__TASK TO COMPLETE__: From the data below, repeat exactly the lines from the line with "i.level = .host)" to the line with "(f := .hx) rfl).trans (if_pos (lengthByte_toNat he).1.symm)", both included.
/---
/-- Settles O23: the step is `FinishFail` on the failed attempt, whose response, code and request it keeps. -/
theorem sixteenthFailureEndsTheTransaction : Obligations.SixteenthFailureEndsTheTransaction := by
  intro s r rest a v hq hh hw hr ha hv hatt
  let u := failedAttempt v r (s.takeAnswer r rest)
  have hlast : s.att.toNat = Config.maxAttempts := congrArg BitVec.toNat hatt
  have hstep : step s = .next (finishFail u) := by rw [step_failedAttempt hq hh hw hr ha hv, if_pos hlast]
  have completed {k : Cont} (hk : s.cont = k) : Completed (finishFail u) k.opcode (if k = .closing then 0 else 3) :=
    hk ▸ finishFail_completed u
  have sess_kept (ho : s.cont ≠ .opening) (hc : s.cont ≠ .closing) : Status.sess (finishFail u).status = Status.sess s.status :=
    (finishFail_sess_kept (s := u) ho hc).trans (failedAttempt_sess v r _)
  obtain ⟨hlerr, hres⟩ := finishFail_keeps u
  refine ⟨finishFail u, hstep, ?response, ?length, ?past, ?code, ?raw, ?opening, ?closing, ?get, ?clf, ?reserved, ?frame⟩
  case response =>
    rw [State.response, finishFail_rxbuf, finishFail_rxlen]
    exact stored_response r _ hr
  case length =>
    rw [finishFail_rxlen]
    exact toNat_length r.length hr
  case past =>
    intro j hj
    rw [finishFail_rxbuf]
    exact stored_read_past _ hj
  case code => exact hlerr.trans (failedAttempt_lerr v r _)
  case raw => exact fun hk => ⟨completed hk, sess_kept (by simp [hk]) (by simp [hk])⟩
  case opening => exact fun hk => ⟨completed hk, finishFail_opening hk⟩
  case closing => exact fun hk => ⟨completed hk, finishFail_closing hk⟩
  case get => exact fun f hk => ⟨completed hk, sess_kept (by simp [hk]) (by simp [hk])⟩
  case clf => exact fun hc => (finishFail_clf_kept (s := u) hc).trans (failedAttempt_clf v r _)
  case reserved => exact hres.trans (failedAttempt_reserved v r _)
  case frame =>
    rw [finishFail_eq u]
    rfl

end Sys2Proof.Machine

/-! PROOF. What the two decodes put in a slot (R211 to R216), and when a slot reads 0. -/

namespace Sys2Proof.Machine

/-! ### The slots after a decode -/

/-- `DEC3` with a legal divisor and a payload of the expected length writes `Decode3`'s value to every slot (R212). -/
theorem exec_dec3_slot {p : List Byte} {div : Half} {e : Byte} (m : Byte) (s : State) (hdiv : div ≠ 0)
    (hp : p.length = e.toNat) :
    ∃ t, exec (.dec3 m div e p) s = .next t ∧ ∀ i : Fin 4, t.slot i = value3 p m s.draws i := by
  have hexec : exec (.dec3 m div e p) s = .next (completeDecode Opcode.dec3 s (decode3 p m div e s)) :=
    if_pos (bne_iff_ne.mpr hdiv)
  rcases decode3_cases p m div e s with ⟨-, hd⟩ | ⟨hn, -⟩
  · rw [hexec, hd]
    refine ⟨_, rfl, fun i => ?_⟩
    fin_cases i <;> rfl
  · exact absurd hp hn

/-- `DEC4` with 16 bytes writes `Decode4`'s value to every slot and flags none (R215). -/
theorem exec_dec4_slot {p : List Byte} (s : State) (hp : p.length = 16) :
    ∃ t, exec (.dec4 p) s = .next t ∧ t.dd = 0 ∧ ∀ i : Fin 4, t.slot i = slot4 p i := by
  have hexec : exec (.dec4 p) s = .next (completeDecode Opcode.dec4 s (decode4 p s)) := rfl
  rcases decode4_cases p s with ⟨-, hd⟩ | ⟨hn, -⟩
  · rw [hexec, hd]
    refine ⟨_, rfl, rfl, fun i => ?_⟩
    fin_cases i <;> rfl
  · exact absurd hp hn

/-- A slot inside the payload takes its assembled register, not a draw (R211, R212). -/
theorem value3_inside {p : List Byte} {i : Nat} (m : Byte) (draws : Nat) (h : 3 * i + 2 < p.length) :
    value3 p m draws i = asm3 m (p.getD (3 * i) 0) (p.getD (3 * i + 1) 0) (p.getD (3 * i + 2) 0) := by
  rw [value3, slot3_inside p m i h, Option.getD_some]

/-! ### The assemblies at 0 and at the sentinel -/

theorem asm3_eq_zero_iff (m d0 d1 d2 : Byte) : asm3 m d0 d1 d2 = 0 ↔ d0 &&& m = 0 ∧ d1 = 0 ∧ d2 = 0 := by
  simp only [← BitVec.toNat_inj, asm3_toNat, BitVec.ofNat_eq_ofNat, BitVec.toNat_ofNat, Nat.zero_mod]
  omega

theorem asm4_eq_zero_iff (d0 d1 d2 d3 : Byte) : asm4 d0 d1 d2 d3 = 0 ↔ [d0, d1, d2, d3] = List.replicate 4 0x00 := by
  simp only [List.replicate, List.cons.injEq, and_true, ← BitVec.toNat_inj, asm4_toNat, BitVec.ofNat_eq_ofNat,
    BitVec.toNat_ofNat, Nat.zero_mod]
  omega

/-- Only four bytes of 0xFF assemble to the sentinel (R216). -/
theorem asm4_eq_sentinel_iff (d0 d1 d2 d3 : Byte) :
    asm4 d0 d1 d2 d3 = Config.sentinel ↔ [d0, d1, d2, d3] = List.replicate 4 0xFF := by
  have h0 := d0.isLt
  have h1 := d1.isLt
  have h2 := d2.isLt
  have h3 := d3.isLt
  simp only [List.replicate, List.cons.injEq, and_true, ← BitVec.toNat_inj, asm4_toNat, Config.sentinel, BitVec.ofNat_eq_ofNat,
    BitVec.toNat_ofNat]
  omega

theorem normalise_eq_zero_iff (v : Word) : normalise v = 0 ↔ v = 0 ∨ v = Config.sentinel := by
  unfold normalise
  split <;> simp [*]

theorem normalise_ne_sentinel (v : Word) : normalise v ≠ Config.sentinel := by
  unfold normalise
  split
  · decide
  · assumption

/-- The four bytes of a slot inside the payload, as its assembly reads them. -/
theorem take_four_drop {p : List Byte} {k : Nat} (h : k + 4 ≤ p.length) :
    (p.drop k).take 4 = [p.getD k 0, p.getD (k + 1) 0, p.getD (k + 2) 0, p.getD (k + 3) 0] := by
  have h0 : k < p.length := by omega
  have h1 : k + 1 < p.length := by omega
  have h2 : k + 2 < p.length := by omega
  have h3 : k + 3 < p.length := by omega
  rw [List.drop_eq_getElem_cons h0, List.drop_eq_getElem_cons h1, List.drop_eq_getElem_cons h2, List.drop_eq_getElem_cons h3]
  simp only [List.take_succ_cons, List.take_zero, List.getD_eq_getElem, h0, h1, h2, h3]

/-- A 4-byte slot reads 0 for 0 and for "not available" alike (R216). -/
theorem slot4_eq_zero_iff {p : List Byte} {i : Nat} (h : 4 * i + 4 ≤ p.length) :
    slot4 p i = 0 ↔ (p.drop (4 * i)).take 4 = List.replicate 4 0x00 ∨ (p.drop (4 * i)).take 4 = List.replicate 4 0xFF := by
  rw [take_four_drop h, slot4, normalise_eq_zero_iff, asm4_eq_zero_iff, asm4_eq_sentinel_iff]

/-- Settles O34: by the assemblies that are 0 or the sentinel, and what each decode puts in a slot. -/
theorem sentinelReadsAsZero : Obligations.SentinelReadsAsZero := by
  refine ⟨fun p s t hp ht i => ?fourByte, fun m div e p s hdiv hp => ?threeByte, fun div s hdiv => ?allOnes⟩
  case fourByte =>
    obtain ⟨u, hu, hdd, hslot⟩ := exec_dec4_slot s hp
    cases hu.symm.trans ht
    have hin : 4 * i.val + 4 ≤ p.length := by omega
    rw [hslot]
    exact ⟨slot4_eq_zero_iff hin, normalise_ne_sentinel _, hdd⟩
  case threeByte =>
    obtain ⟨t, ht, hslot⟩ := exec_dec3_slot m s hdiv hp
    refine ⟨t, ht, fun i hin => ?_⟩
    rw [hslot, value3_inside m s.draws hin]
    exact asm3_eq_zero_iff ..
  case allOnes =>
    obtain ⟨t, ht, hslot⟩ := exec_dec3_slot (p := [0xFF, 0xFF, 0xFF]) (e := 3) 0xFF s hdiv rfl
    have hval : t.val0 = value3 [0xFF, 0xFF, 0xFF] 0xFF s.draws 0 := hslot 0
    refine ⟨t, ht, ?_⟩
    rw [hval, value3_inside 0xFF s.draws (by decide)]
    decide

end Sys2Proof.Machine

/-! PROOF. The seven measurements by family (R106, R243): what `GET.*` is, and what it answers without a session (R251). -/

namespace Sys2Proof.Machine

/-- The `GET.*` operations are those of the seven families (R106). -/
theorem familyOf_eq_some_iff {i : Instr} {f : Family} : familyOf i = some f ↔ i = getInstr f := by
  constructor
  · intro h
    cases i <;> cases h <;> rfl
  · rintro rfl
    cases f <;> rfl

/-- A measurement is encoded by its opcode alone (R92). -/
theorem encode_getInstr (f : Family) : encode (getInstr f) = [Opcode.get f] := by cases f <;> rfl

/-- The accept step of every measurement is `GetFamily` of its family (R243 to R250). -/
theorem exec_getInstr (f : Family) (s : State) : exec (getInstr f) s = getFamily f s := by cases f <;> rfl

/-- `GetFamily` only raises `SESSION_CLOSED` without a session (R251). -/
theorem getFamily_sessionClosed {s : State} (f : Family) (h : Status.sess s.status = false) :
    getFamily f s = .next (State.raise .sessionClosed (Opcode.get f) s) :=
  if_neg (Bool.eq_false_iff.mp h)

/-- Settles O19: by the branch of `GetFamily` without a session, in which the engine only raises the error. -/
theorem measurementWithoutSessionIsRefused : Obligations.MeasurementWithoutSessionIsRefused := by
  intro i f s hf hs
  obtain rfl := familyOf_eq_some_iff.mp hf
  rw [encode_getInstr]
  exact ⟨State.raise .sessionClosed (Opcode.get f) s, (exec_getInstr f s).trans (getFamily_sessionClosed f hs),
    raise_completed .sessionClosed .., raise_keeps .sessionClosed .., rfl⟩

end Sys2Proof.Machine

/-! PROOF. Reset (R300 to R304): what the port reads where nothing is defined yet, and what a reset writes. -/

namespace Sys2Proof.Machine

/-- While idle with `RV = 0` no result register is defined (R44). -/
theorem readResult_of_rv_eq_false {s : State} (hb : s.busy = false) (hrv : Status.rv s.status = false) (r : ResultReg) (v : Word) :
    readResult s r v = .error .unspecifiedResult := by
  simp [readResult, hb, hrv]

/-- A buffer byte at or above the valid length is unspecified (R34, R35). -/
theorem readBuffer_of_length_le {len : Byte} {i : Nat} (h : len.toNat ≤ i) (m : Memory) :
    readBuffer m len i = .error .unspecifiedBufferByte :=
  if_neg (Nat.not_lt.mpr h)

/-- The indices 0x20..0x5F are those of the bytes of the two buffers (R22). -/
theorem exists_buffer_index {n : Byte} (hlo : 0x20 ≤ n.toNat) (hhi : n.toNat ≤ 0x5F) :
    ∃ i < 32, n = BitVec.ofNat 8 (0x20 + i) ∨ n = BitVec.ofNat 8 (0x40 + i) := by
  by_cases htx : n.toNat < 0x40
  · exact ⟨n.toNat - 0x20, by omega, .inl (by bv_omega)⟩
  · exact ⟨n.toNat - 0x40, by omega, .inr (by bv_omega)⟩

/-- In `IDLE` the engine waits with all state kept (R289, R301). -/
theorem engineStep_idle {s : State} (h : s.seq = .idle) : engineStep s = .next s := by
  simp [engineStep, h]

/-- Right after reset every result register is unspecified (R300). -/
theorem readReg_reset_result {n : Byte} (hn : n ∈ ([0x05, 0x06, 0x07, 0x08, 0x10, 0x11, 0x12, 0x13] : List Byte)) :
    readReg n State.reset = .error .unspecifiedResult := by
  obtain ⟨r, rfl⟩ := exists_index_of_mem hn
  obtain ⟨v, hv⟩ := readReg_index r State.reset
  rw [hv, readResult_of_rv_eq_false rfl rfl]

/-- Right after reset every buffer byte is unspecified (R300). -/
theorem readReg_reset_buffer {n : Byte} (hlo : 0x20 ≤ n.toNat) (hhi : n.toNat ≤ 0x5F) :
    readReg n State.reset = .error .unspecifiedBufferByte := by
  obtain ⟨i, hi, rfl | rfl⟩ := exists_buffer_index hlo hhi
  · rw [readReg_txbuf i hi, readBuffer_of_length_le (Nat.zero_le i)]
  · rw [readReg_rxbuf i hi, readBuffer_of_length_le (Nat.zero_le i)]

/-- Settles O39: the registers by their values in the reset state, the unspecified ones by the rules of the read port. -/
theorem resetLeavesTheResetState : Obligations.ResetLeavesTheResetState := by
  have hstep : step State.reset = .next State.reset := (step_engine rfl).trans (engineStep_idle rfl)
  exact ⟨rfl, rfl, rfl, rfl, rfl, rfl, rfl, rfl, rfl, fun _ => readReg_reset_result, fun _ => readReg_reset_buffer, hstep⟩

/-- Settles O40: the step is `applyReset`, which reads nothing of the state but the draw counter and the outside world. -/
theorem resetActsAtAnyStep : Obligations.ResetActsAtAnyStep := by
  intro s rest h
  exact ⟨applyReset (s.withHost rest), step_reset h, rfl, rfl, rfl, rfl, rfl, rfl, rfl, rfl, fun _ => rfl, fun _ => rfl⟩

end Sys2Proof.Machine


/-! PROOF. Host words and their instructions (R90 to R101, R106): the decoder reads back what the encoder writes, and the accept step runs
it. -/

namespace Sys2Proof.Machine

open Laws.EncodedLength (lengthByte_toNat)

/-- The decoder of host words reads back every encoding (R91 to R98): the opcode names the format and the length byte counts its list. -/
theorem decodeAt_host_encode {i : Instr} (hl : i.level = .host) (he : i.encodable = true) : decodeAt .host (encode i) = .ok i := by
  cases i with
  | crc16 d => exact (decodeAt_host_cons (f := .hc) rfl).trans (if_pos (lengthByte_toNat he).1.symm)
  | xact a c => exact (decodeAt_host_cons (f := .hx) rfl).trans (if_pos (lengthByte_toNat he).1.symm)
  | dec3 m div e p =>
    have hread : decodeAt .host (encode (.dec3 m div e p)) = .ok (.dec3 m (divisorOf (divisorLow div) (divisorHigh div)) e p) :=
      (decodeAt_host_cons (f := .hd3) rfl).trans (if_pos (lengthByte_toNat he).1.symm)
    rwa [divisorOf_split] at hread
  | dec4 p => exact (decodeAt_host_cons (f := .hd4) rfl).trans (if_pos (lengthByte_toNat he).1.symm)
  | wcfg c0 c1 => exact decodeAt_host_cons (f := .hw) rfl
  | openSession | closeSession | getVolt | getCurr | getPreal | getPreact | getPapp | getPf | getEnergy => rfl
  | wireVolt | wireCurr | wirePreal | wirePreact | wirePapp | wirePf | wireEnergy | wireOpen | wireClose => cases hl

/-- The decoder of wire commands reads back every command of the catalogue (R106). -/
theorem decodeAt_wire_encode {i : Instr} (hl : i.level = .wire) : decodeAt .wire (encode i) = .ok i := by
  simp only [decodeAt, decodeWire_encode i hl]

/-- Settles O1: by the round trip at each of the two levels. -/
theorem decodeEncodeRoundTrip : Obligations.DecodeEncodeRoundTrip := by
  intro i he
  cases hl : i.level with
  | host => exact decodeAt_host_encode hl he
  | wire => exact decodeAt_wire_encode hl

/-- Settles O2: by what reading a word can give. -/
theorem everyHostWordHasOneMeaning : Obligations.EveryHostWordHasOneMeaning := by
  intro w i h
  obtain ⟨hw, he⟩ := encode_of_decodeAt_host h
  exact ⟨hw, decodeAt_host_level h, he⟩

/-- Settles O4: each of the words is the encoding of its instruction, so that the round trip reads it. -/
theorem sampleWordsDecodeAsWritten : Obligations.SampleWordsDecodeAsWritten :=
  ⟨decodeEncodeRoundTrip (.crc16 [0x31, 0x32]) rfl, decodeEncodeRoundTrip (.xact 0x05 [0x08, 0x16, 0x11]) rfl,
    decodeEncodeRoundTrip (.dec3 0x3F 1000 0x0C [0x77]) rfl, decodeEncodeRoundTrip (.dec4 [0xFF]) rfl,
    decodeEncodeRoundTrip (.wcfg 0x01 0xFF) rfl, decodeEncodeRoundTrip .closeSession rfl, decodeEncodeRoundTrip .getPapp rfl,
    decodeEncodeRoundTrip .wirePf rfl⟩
\---
__FINAL ANSWER__:
theorem decodeAt_host_encode {i : Instr} (hl : i.level = .host) (he : i.encodable = true) : decodeAt .host (encode i) = .ok i := by
  cases i with
  | crc16 d => exact (decodeAt_host_cons (f := .hc) rfl).trans (if_pos (lengthByte_toNat he).1.symm)
  | xact a c => exact (decodeAt_host_cons (f := .hx) rfl).trans (if_pos (lengthByte_toNat he).1.symm)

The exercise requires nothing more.